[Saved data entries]

-- ==== Sys2Proof/Machine/Slots.lean ====
section
/-!
DEFINITION. Sys2Proof/Machine/Slots.lean: unit maps, runs, and the allotment of slots and status units to berths (R332 to R335, R360 to R363).
-/
namespace Sys2Proof.Machine
open Sys2Proof

/-! ### Maps and runs -/

/-- The orbit length in units. -/
def orbitL (s : State) : Nat := s.repl.mac.cfg.l

/-- The length of the run of type `t` that `l` begins with, or of what is left of it. -/
def runLength (t : Nat) (l : List Nat) : Nat := (l.takeWhile (fun x => x == t)).length

/-- What is left of the run that unit `u` lies in. -/
def runLeft (types : List Nat) (u : Nat) : Nat :=
  match types.drop u with
  | [] => 0
  | t :: r => runLength t (t :: r)

/-- Whether unit `u` begins a run of type `t`. -/
def runStarts (types : List Nat) (t u : Nat) : Bool := nth types u 0 == t && (u == 0 || nth types (u - 1) 0 != t)

/-- The runs of type `t`: first unit and length. -/
def runsOf (types : List Nat) (t : Nat) : List (Nat × Nat) :=
  ((List.range types.length).filter (fun u => runStarts types t u)).map (fun u => (u, runLeft types u))

/-- The beacon run of a head in units, at a beacon MCS: a BEACON frame is 56 bytes long (R335). -/
def beaconRun (s : State) (h mcs : Nat) : Nat := frameUnits s h mcs 56

/-- Whether a map is valid (R335): L entries, BEACON exactly in the beacon run, every JOIN run holds a JOIN_REQ (44 bytes). -/
def mapOk (s : State) (h : Nat) (types : List Nat) (beaconMcs joinMcs : Nat) : Bool :=
  let b := beaconRun s h beaconMcs
  types.length == orbitL s &&
    (List.range types.length).all (fun u => (nth types u 0 == 1) == decide (u < b)) && decide (b ≤ types.length) &&
    (runsOf types 6).all (fun r => decide (frameUnits s h joinMcs 44 ≤ r.2))

/-! ### What an allotment occupies (R360, R363) -/

/-- The first units of the slots of a series in an orbit of L units. -/
def seriesStarts (l : Nat) (x : Series) : List Nat :=
  if x.m ≤ 1 then (List.range x.n).map (fun k => x.first + k * l / max x.n 1) else [x.first]

/-- The units that an allotment uses: unit, modulus and phase of the orbits (R360, R363). -/
def allotUses (l : Nat) (a : Allotment) : List (Nat × Nat × Nat) :=
  a.series.flatMap (fun x => (seriesStarts l x).flatMap (fun u => (List.range a.size).map (fun i => (u + i, max x.m 1, x.phase))))
    ++ [(a.statusUnit, max a.period 1, a.phase)]

/-- Whether two uses meet in some orbit. -/
def usesMeet (a b : Nat × Nat × Nat) : Bool :=
  a.1 == b.1 && (let g := Nat.gcd a.2.1 b.2.1; a.2.2 % max g 1 == b.2.2 % max g 1)

/-- The allotments of a head that hold or are to hold, but those of one berth. -/
def usesOnHead (s : State) (h skip : Nat) : List (Nat × Nat × Nat) :=
  s.repl.mac.berths.flatMap (fun e =>
    if e.1 = skip then [] else
      (match e.2.allot with
       | none => []
       | some a => if a.head = h then allotUses (orbitL s) a else []) ++
      (match e.2.pending with
       | none => []
       | some a => if a.1.head = h then allotUses (orbitL s) a.1 else []))

/-- Whether `size` consecutive UP units from `u` are free in the orbits of a phase. -/
def slotFree (types : List Nat) (taken : List (Nat × Nat × Nat)) (size u m phase : Nat) : Bool :=
  (List.range size).all (fun i => nth types (u + i) 0 == 5 && !(taken.any (fun x => usesMeet x (u + i, m, phase))))

/-- The lowest first unit of a series of `n` slots in every orbit. -/
def findEvery (l : Nat) (types : List Nat) (taken : List (Nat × Nat × Nat)) (size n : Nat) : Option Series :=
  ((List.range l).find? (fun u => (seriesStarts l ⟨u, n, 1, 0⟩).all (fun v => slotFree types taken size v 1 0))).map (fun u => ⟨u, n, 1, 0⟩)

/-- The lowest first unit, and its lowest phase, of one slot in every `m`-th orbit. -/
def findSparse (l : Nat) (types : List Nat) (taken : List (Nat × Nat × Nat)) (size m : Nat) : Option Series :=
  (List.range l).findSome? (fun u =>
    ((List.range m).find? (fun p => slotFree types taken size u m p)).map (fun p => ⟨u, 1, m, p⟩))

/-- `j` series that hold `n` slots in every orbit together, as equal as they come. -/
def findSeries (l : Nat) (types : List Nat) (size : Nat) (taken : List (Nat × Nat × Nat)) (j n : Nat) : Option (List Series) :=
  match j with
  | 0 => if n = 0 then some [] else none
  | k + 1 =>
    match findEvery l types taken size ((n + k) / (k + 1)) with
    | none => none
    | some x =>
      let used := (seriesStarts l x).flatMap (fun u => (List.range size).map (fun i => (u + i, 1, 0)))
      (findSeries l types size (used ++ taken) k (n - (n + k) / (k + 1))).map (fun r => x :: r)

/-- The slots of a berth by its cadence (R361): one to four series in every orbit, or one slot in every m-th. -/
def findSlots (l : Nat) (types : List Nat) (taken : List (Nat × Nat × Nat)) (size cadence : Nat) : Option (List Series) :=
  if 4000 ≤ cadence * l then
    let n := (cadence * l + 3999) / 4000
    [1, 2, 3, 4].findSome? (fun j => if j ≤ n then findSeries l types size taken j n else none)
  else (findSparse l types taken size (4000 / max (cadence * l) 1)).map (fun x => [x])

/-- An allotment of a berth on a head under a map; none where the free UP units do not hold it (R360, R361). -/
def allotUnder (s : State) (b h : Nat) (types : List Nat) (set : BerthSet) (cadence : Nat) : Option Allotment :=
  let l := orbitL s
  let taken := usesOnHead s h b
  match findSlots l types taken set.size cadence with
  | none => none
  | some ss =>
    let used := ss.flatMap (fun x => (seriesStarts l x).flatMap (fun u => (List.range set.size).map (fun i => (u + i, max x.m 1, x.phase))))
    match findSparse l types (used ++ taken) 1 set.period with
    | none => none
    | some st => some ⟨h, ss, st.first, set.period, st.phase, set.size⟩

/-- The UP cadence of a berth (R361). -/
def cadenceOf (s : State) (b : Nat) (set : BerthSet) : Nat := if (blBerthOf s b).mode = 1 then (blBerthOf s b).rate else set.cadence

/-- The map whose units an allotment is searched in: the one that is to apply, else the one in force. -/
def newestMap (s : State) (h : Nat) : UnitMap :=
  match (macHead s h).next with
  | none => (macHead s h).map
  | some m => m.1

/-- An allotment of a berth: on the head preferred where its settings allow that head, else on the lowest that can take it. -/
def findAllot (s : State) (b : Nat) (set : BerthSet) (prefer : Nat) : Option Allotment :=
  ((prefer :: (List.range 4).filter (fun h => h != prefer)).filter (fun h => bit set.heads h && (headOfRh s h).set.enable)).findSome?
    (fun h => allotUnder s b h (newestMap s h).types set (cadenceOf s b set))

/-! ### ALLOT (R362, R363) -/

/-- The orbit from which a change decided now applies: at least 2 whole orbits later (R362). -/
def allotOrbit (s : State) : Nat := (orbitNow s + 3) % 2 ^ 32

/-- The fields of an ALLOT message (Table 9-8). -/
def allotFields (s : State) (a : Allotment) (orbit : Nat) : List Byte :=
  let x := headOfRh s a.head
  leBytes 4 orbit ++ leBytes 1 a.head ++ leBytes 1 (flag x.set.n1)
    ++ leBytes 4 ((chanOf x (macHead s a.head).chan).map (fun c => c.centre) |>.getD 0) ++ leBytes 1 a.series.length ++ zeros 1
    ++ a.series.flatMap (fun y => leBytes 2 y.first ++ leBytes 1 y.n ++ leBytes 1 y.m ++ leBytes 1 y.phase ++ zeros 1)
    ++ leBytes 2 a.statusUnit ++ leBytes 1 a.period ++ leBytes 1 a.phase

/-- An allotment is decided for a berth: it applies from a later orbit, and ALLOT announces it (R351, R362). -/
def decideAllot (b : Nat) (a : Allotment) (released : Bool) (s : State) : State :=
  queueControl b 2 (allotFields s a (allotOrbit s)) released
    (modBerth b (fun x => { x with pending := some (a, allotOrbit s) }) s)

/-- Whether an allotment still fits a berth's settings. -/
def allotFits (s : State) (b : Nat) (a : Allotment) : Bool :=
  let set := (berthOf s b).set
  let n := (a.series.map (fun x => x.n)).sum
  let c := cadenceOf s b set * orbitL s
  bit set.heads a.head && a.size == set.size && a.period == set.period &&
    (if 4000 ≤ c then n == (c + 3999) / 4000 && a.series.all (fun x => decide (x.m ≤ 1))
     else a.series.all (fun x => x.m == 4000 / max c 1))

/-- The allotment that a berth has or is to have. -/
def newestAllot (x : Berth) : Option Allotment := if x.pending.isSome then x.pending.map (fun p => p.1) else x.allot

/-- A berth that is JOINING, SERVED or ADRIFT is allotted again where it has no allotment or one that its settings no longer fit;
`released`: the decision has committed already (R332, R361, R362). -/
def reallot (b : Nat) (released : Bool) (s : State) : State :=
  let x := berthOf s b
  if within x.state 1 3 = false then s
  else if (newestAllot x).any (fun a => allotFits s b a) then s
  else match findAllot s b x.set x.head with
    | none => s
    | some a =>
      let s1 := decideAllot b a released s
      if released then s1 else hold (20 + a.head) (.release b) s1

/-! ### Slots in an orbit -/

/-- The first units of a berth's slots in orbit `k`. -/
def slotsIn (l k : Nat) (a : Allotment) : List Nat :=
  a.series.flatMap (fun x => if x.m ≤ 1 ∨ k % x.m = x.phase then seriesStarts l x else [])

/-- Whether unit `u` of orbit `k` lies in a slot or the status unit of an allotment. -/
def inAllotment (l k u : Nat) (a : Allotment) : Bool :=
  (slotsIn l k a).any (fun f => decide (f ≤ u) && decide (u < f + a.size)) || (u == a.statusUnit && k % max a.period 1 == a.phase)

/-- Whether unit `u` of orbit `k` is allotted to a berth on a head. -/
def unitOfBerth (s : State) (h k u b : Nat) : Bool :=
  match (berthOf s b).allot with
  | none => false
  | some a => a.head == h && inAllotment (orbitL s) k u a

/-- The berth that unit `u` of orbit `k` is allotted to on a head. -/
def berthAt (s : State) (h k u : Nat) : Option Nat :=
  (s.repl.mac.berths.find? (fun e => match e.2.allot with
    | none => false
    | some a => a.head == h && inAllotment (orbitL s) k u a)).map (fun e => e.1)

end Sys2Proof.Machine
end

PROBLEM TO SOLVE
Output exactly the leading lines of the data, up to and including the line marked by "def runLeft (types".

OUTPUT BELOW
-- ==== Sys2Proof/Machine/Slots.lean ====
section
/-!
DEFINITION. Sys2Proof/Machine/Slots.lean: unit maps, runs, and the allotment of slots and status units to berths (R332 to R335, R360 to R363).
-/
namespace Sys2Proof.Machine
open Sys2Proof

/-! ### Maps and runs -/

/-- The orbit length in units. -/
def orbitL (s : State) : Nat := s.repl.mac.cfg.l

/-- The length of the run of type `t` that `l` begins with, or of what is left of it. -/
def runLength (t : Nat) (l : List Nat) : Nat := (l.takeWhile (fun x => x == t)).length

/-- What is left of the run that unit `u` lies in. -/
def runLeft (types : List Nat) (u : Nat) : Nat :=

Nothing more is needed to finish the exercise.